SwiftServer
Troubleshooting

Connection Issues

Authentication failures, host key warnings, timeouts, and platform-specific connection problems.

Start with the machine's Test Connection button — its message narrows the problem immediately. For anything deeper, the connection dialog's Event Log and SSH Diagnostics show each attempt and the exact SSH-level failure.

"Failed to authenticate. Please check your key settings."

The server rejected the key:

  • The key's public half is not on the server — see installing a public key.
  • The server-side file permissions are too open (~/.ssh must be 700, authorized_keys 600).
  • On Windows, administrator accounts read keys from C:\ProgramData\ssh\administrators_authorized_keys — the most common Windows key failure; see Connect Windows.
  • The server disallows that key type; try Ed25519, which every current OpenSSH accepts.

"Failed to authenticate. Please check your password."

The username/password pair was rejected. On macOS use the account's short name (the home folder name); on Windows try the MicrosoftAccount\[email protected] form or a local account. If the server only accepts interactive prompts (2FA, OTP), switch the machine's method to Keyboard Interactive.

"Failed to connect. Please check your network settings."
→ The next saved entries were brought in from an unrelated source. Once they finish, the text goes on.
/-- At each slot an open event is extended by one slot (Table 6.4). -/
def State.extendOpen (s : State) (d j : Nat) : State :=
  s.forEach (s.fns.map (·.1)) fun s t =>
    if !s.firmwareUp t then s
    else s.forEach ((s.fn t).detOpen.filter fun o => o.die == d && decide (o.next ≤ j)) fun s o =>
      let s := s.postDet t (s.coarseOf d o.fine) none (o.kind, o.cause) o.next j
      s.modFn t fun f => { f with detOpen := mapIf (fun x => x.die == d && x.fine == o.fine) (fun x => { x with next := j + 1 }) f.detOpen }

/-- SLOT_POWER_COMPARE: every fine channel of the die is compared, and open events extend their flags (R85, R149). -/
def execSlotPowerCompare (die : Fin 4) (slot : Nat) (s : State) : Host.Outcome State Fault Refusal :=
  .next (if s.dieOn die && !s.inReset (12 + die) then (s.comparePowers die slot).extendOpen die slot else s)

end Sys2Proof.Machine
end

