-- ==== Sys2Proof/Machine/CchCmd.lean ====
section
/-! DEFINITION. The commands of the carrier chains, their admission, and the end of a decoder mode switch (R176 to R178,
R221, R225, R226, R238, R260, R261). -/
namespace Sys2Proof.Machine

open Sys2Proof

/-! ### The checks of Table 7.3 -/

/-- A failed check: status, RESULT0 and the check's order number. -/
structure Fail where
  status : Nat := 0
  field  : Nat := 0
  check  : Nat := 0
deriving DecidableEq, Repr

abbrev Check := Except Fail Unit

def failIf (b : Bool) (status field check : Nat) : Check := if b then .error { status := status, field := field, check := check } else .ok ()

/-- Run checks in order; the first failure decides. -/
def checks : List Check → Check
  | [] => .ok ()
  | .ok () :: r => checks r
  | .error f :: _ => .error f

/-- A PID of the SEARCH row that names no item (R261). -/
def badSearch (p : Param) : Bool := p.row == 8 && within 25 p.item 31

/-- An item must be there. -/
def need (ps : List Param) (row item : Nat) : Check := failIf (param? ps row item).isNone stConflict noField 0

def inParam (ps : List Param) (row item lo hi : Nat) : Check :=
  failIf (!within lo (paramD ps row item 0) hi) stConflict (paramOff ps row item) row

/-- A parameter list: its entries, or the failure of R260. -/
def paramList (buf : List Byte) (n : Nat) (items : List (Nat × Nat)) : Except Fail (List Param) :=
  match parseParams buf n with
  | none => .error { status := stConflict, field := 0x10 }
  | some ps =>
    match (List.range n).find? (paramReserved buf), badPids items ps, ps.find? badSearch with
    | some i, _, _ => .error { status := stConflict, field := bufOff (16 * i) }
    | none, some off, _ => .error { status := stConflict, field := bufOff off }
    | none, none, some p => .error { status := stConflict, field := bufOff p.off }
    | none, none, none => .ok ps

/-- Tuning as a chain holds it. -/
structure Tuning where
  firstCh : Nat := 0
  m       : Nat := 1
  d       : Nat := 0
  rs      : Nat := 4294967296
  freq    : BitVec 48 := 0
  center  : Option Nat := none
deriving DecidableEq, Repr

/-- Channels FIRST_CH to FIRST_CH + M − 1 all lie in the plan. -/
def inPlan (b : Beam) (first m : Nat) : Bool := (List.range m).all fun j => b.chans.contains (first + j)

/-- R177 steps 1 to 7, in units of 1/400 Hz along the channel index. -/
def State.basicTuning (s : State) (b : Beam) (ps : List Param) : Except Fail Tuning :=
  let center := paramD ps 2 0 0
  let rate := paramD ps 2 1 0
  if !within 240 rate 20000000 then .error { status := stConflict, field := paramOff ps 2 1, check := 2 }
  else if 2 ^ 40 ≤ center then .error { status := stConflict, field := paramOff ps 2 0, check := 2 }
  else
    let h : Int := 390625000
    let u : Int := s.skySign * ((center * 4 : Nat) - (s.f0 * 400 : Nat))
    let lo := u - (250 * rate : Nat)
    let hi := u + (250 * rate : Nat)
    let first := (lo + h) / (2 * h)
    let last := max first (-((h - hi) / (2 * h)))
    let m := (last - first + 1).toNat
    let local_ := first - s.chBase
    if local_ < 0 || (decide (m ≤ 16) && !inPlan b local_.toNat m) then .error { status := stConflict, field := paramOff ps 2 0, check := 2 }
    else if 16 < m then .error { status := stCapacity, field := paramOff ps 2 0, check := 2 }
    else
      let x : Chain := { firstCh := local_.toNat, m := m }
      let d := ((List.range 13).filter fun d => decide (rate * 2 ^ d ≤ x.fs)).getLast?.getD 0
      let rs := (rneDiv ((rate * 2 ^ d * 2 ^ 32 : Nat) : Int) x.fs).toNat
      if rs < 2 ^ 31 then .error { status := stCapacity, field := paramOff ps 2 1, check := 2 }
      else
        let off : Int := (center * 4 : Nat) - s.stitchCentre x * 400 / 65536
        .ok { firstCh := x.firstCh, m := m, d := d, rs := rs, center := some center,
              freq := BitVec.ofInt 48 (rneDiv (-off * (2 ^ 48 : Nat)) (400 * x.fs)) }

/-- Expert tuning. -/
def expertTuning (b : Beam) (ps : List Param) : Except Fail Tuning :=
  let p (i : Nat) : Nat := paramD ps 3 i 0
  let bad (i : Nat) : Except Fail Tuning := .error { status := stConflict, field := paramOff ps 3 i, check := 3 }
  if !within 1 (p 1) 16 then bad 1
  else if !inPlan b (p 0) (p 1) then bad 0
  else if 12 < p 2 then bad 2
  else if !within (2 ^ 31) (p 3) (2 ^ 32) then bad 3
  else .ok { firstCh := p 0, m := p 1, d := p 2, rs := p 3, freq := BitVec.ofNat 48 (p 4) }

def hasRow (ps : List Param) (row : Nat) : Bool := ps.any fun p => p.row == row

/-- The list checks of the tuning rows: one alternative and all of it (R260, R261). -/
def tuningItems (ps : List Param) : Check :=
  checks ([failIf (hasRow ps 2 && hasRow ps 3) stConflict noField 0]
    ++ (if hasRow ps 3 then (List.range 5).map (need ps 3) else [need ps 2 0, need ps 2 1]))

def State.tuning (s : State) (b : Beam) (ps : List Param) : Except Fail Tuning :=
  if hasRow ps 3 then expertTuning b ps else s.basicTuning b ps

/-- The SEARCH row: its items, and its values in range (R181, R182). -/
def searchItems (ps : List Param) : Check :=
  match paramD ps 8 0 0 with
  | 1 =>
    let hs := (List.range 8).filter fun h => (List.range 3).any fun i => (param? ps 8 (1 + 3 * h + i)).isSome
    checks ([failIf (hs.isEmpty || hs != List.range hs.length) stConflict noField 0]
      ++ hs.flatMap fun h => [need ps 8 (1 + 3 * h), need ps 8 (2 + 3 * h)])
  | 2 => checks ((List.range 7).map fun i => need ps 8 (32 + i))
  | _ => .ok ()

/-- Chips of a code, chip 0 in bit 0. -/
def chips (bs : List Byte) (n : Nat) : List Bool := (List.range n).map fun i => bit (bs.getD (i / 8) 0).toNat (i % 8)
Nothing answered at that address and port:

  • The SSH service is off — see the enable guides for macOS and Windows; on Linux check systemctl status sshd.
  • A firewall or security group blocks the port.
  • The address is a private one (192.168.*, 10.*) and you are not on that network — use a VPN, a port forward on the router, or a jump host.

"Host Key Changed"

SwiftServer stored the server's key on first contact; the server now presents a different one. If you reinstalled or rotated keys, verify the new SHA-256 fingerprint and choose Replace. If you changed nothing, stop and investigate — an unexpected host key change is what interception looks like.

Dashboard shows "Awaiting Trust"

A new host key is waiting for your confirmation — open the machine and trust it, or use Trust All New Hosts in the dashboard toolbar after restores or bulk imports.

Settings → Connection → Connection Timeout (default 15 seconds) can be raised to 300 seconds for servers behind slow links or several jump hops. The same screen has Always Trust Host Keys — it silences trust prompts entirely, at the cost of the protection they provide.

Keyboard-interactive machines and monitoring

Dashboard status requires unattended logins, so it is disabled for machines that need interactive prompts. Terminal and SFTP work normally.

What to send

The SSH Diagnostics text from the failure dialog, the machine's OS, and whether Test Connection succeeds. That is usually everything we need.